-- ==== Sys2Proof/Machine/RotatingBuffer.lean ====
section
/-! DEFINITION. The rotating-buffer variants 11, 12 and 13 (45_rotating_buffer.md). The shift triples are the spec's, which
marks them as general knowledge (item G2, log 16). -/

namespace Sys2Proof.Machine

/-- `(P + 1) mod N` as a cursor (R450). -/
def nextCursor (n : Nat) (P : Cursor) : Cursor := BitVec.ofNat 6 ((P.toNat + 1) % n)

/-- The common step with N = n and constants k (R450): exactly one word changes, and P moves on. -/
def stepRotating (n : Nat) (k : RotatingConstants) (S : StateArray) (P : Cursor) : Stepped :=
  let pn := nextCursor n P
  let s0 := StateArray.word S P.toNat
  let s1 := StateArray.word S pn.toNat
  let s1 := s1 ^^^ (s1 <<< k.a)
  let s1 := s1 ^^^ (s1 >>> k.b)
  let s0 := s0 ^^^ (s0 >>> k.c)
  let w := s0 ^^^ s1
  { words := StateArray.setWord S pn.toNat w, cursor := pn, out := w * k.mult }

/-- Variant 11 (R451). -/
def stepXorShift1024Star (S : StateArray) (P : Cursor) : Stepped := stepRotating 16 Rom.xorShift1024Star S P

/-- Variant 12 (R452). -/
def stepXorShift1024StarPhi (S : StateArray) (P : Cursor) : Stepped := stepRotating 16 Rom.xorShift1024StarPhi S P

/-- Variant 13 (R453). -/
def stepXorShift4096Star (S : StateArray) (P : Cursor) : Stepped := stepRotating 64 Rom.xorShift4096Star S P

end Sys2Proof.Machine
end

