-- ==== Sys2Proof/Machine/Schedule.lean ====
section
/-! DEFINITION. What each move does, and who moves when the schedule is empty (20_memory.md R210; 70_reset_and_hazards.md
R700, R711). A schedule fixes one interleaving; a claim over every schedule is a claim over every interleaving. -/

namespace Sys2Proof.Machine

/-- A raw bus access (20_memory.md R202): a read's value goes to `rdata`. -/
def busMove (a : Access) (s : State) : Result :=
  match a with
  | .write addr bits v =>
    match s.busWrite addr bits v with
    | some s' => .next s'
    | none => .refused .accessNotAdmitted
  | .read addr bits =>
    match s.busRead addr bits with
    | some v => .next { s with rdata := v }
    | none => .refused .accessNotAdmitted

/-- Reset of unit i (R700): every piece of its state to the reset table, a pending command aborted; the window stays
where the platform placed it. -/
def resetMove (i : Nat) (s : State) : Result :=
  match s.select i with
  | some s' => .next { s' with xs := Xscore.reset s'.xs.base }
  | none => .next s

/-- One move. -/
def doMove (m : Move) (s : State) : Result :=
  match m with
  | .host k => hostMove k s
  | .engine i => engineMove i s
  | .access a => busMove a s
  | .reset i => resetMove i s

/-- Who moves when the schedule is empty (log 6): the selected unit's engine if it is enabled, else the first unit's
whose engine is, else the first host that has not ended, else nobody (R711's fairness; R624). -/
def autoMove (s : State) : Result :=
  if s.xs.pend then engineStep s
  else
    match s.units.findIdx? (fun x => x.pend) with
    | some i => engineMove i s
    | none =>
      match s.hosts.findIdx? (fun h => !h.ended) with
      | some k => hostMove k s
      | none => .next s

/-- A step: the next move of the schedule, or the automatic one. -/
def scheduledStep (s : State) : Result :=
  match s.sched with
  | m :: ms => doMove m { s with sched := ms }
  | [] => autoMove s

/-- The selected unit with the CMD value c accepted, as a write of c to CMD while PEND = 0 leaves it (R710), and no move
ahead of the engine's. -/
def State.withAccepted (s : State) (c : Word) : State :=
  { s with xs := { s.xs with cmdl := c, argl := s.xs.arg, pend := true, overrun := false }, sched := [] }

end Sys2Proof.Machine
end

================

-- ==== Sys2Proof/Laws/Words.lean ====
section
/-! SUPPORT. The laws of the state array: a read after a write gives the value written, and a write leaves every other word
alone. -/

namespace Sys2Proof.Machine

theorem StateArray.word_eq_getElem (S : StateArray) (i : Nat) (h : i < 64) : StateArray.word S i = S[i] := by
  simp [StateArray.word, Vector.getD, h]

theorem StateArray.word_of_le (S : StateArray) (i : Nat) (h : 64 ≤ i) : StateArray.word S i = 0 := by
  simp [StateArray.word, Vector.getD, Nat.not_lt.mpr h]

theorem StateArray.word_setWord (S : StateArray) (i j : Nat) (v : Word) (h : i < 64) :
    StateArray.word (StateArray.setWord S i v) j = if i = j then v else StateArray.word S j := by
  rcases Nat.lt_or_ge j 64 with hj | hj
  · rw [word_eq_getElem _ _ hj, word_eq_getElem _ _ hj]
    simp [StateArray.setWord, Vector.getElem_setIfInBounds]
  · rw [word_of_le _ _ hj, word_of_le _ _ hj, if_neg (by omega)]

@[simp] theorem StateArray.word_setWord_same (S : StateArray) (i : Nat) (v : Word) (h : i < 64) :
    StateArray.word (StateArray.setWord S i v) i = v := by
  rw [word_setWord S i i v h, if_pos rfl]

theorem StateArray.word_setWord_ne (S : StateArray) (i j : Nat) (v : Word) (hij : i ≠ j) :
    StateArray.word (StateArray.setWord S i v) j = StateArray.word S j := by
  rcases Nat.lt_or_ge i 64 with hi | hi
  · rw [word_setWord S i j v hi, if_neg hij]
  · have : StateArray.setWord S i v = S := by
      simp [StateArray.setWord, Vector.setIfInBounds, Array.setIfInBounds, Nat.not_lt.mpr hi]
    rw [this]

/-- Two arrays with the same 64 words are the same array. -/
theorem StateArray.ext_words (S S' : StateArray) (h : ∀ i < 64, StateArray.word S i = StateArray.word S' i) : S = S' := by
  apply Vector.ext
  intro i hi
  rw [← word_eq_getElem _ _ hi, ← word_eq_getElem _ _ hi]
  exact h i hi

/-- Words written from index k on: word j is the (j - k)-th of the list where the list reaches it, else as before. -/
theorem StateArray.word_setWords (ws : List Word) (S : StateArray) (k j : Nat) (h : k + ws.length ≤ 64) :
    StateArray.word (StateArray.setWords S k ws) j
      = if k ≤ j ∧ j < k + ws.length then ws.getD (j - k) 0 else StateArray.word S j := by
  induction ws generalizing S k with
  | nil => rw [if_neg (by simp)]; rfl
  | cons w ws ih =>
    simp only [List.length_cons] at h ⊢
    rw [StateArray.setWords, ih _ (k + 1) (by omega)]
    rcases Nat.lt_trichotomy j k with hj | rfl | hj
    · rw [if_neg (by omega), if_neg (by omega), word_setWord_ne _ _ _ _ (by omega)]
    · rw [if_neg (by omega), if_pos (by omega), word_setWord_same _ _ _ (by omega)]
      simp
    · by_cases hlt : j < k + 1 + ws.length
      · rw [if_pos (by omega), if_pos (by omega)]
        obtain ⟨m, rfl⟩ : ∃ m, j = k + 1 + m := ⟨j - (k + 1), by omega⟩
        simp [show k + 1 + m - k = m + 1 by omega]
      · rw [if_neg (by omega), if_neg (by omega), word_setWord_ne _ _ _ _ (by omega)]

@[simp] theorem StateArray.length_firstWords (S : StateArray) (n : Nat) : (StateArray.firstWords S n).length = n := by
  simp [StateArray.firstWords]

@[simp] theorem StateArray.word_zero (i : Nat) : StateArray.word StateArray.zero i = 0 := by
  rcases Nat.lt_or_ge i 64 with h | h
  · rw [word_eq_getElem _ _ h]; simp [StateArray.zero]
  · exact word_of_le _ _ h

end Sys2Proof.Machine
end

================

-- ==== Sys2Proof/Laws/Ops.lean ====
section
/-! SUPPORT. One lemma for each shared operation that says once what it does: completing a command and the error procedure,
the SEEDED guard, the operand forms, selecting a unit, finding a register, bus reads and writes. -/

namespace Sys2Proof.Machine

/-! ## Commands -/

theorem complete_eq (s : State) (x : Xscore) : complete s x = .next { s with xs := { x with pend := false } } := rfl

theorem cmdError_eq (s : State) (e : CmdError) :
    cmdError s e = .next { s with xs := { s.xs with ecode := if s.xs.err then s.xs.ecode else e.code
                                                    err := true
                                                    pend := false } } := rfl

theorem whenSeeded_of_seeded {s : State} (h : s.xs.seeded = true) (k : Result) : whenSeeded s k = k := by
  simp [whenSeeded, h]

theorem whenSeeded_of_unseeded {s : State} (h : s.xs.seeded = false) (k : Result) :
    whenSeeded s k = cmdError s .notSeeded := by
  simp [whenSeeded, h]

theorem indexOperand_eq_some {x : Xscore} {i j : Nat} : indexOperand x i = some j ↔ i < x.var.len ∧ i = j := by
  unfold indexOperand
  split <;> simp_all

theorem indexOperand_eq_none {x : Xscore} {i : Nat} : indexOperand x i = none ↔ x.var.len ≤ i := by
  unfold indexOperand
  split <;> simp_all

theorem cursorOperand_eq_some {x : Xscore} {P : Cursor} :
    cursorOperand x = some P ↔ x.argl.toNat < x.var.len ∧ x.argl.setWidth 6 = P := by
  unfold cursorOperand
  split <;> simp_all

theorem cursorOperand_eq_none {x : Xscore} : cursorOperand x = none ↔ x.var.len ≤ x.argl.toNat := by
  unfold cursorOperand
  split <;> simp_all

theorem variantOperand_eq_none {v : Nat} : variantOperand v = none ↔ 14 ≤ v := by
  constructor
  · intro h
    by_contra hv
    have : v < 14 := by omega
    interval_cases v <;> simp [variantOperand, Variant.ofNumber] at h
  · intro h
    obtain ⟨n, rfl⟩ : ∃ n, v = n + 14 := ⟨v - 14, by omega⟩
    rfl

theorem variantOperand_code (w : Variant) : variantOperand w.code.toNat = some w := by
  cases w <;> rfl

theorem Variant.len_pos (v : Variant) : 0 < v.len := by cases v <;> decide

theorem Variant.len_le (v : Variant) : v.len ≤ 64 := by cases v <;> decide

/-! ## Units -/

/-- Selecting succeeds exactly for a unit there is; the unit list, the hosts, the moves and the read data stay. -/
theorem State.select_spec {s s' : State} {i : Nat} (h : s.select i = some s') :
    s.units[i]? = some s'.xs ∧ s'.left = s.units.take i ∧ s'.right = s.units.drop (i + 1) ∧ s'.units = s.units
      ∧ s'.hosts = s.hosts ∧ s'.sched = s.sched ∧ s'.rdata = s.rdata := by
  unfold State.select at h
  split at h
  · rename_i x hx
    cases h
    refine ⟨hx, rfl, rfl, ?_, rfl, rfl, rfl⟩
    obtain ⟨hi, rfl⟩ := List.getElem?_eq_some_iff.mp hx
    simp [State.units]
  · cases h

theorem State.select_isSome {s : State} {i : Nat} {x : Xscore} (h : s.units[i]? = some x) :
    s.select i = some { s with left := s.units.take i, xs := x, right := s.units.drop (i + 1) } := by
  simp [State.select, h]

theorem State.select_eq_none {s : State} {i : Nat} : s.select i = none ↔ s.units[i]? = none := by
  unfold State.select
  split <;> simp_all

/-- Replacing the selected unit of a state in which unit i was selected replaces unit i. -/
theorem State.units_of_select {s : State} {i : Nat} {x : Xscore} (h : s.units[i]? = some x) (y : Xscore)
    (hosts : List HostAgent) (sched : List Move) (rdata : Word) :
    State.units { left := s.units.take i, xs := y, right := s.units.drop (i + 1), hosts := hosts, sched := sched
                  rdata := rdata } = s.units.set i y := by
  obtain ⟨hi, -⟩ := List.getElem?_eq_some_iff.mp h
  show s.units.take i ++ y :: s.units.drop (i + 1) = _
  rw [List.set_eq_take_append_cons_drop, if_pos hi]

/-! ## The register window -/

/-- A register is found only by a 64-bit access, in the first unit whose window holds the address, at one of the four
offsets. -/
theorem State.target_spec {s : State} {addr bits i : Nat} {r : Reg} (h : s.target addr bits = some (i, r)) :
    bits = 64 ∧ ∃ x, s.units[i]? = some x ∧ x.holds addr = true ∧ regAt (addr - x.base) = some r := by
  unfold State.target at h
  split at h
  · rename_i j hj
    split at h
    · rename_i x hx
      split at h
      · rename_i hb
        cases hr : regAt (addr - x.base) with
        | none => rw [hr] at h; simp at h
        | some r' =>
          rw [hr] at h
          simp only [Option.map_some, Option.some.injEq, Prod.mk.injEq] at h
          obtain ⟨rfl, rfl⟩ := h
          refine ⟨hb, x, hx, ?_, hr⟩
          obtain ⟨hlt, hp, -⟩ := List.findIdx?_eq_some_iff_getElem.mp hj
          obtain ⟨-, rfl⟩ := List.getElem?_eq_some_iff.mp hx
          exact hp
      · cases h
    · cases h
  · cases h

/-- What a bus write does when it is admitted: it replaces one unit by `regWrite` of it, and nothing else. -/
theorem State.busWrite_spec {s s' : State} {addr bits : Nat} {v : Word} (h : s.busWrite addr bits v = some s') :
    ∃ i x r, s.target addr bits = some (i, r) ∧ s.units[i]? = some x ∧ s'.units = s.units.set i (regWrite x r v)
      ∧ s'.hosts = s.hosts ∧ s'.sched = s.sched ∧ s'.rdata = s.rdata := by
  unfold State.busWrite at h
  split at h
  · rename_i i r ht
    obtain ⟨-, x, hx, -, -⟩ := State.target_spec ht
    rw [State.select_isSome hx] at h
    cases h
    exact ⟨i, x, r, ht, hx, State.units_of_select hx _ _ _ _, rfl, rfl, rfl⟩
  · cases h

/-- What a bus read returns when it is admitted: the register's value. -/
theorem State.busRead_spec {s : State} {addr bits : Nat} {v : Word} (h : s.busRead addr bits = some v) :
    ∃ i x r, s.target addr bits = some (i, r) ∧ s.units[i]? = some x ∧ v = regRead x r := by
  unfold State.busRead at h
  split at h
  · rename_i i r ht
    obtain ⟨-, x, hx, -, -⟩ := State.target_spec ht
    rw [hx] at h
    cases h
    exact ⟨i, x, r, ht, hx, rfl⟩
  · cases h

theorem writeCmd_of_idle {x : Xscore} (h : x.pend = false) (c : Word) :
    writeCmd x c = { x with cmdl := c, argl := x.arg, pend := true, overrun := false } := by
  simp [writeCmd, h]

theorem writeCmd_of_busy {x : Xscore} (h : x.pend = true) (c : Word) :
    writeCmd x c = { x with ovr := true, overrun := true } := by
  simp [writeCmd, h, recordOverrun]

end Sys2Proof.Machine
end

================

## TASK BRIEF
Scan the entries above for the string "where" and copy each line containing it.

## EXPECTED OUTPUT
where the platform placed it. -/
/-- Words written from index k on: word j is the (j - k)-th of the list where the list reaches it, else as before. -/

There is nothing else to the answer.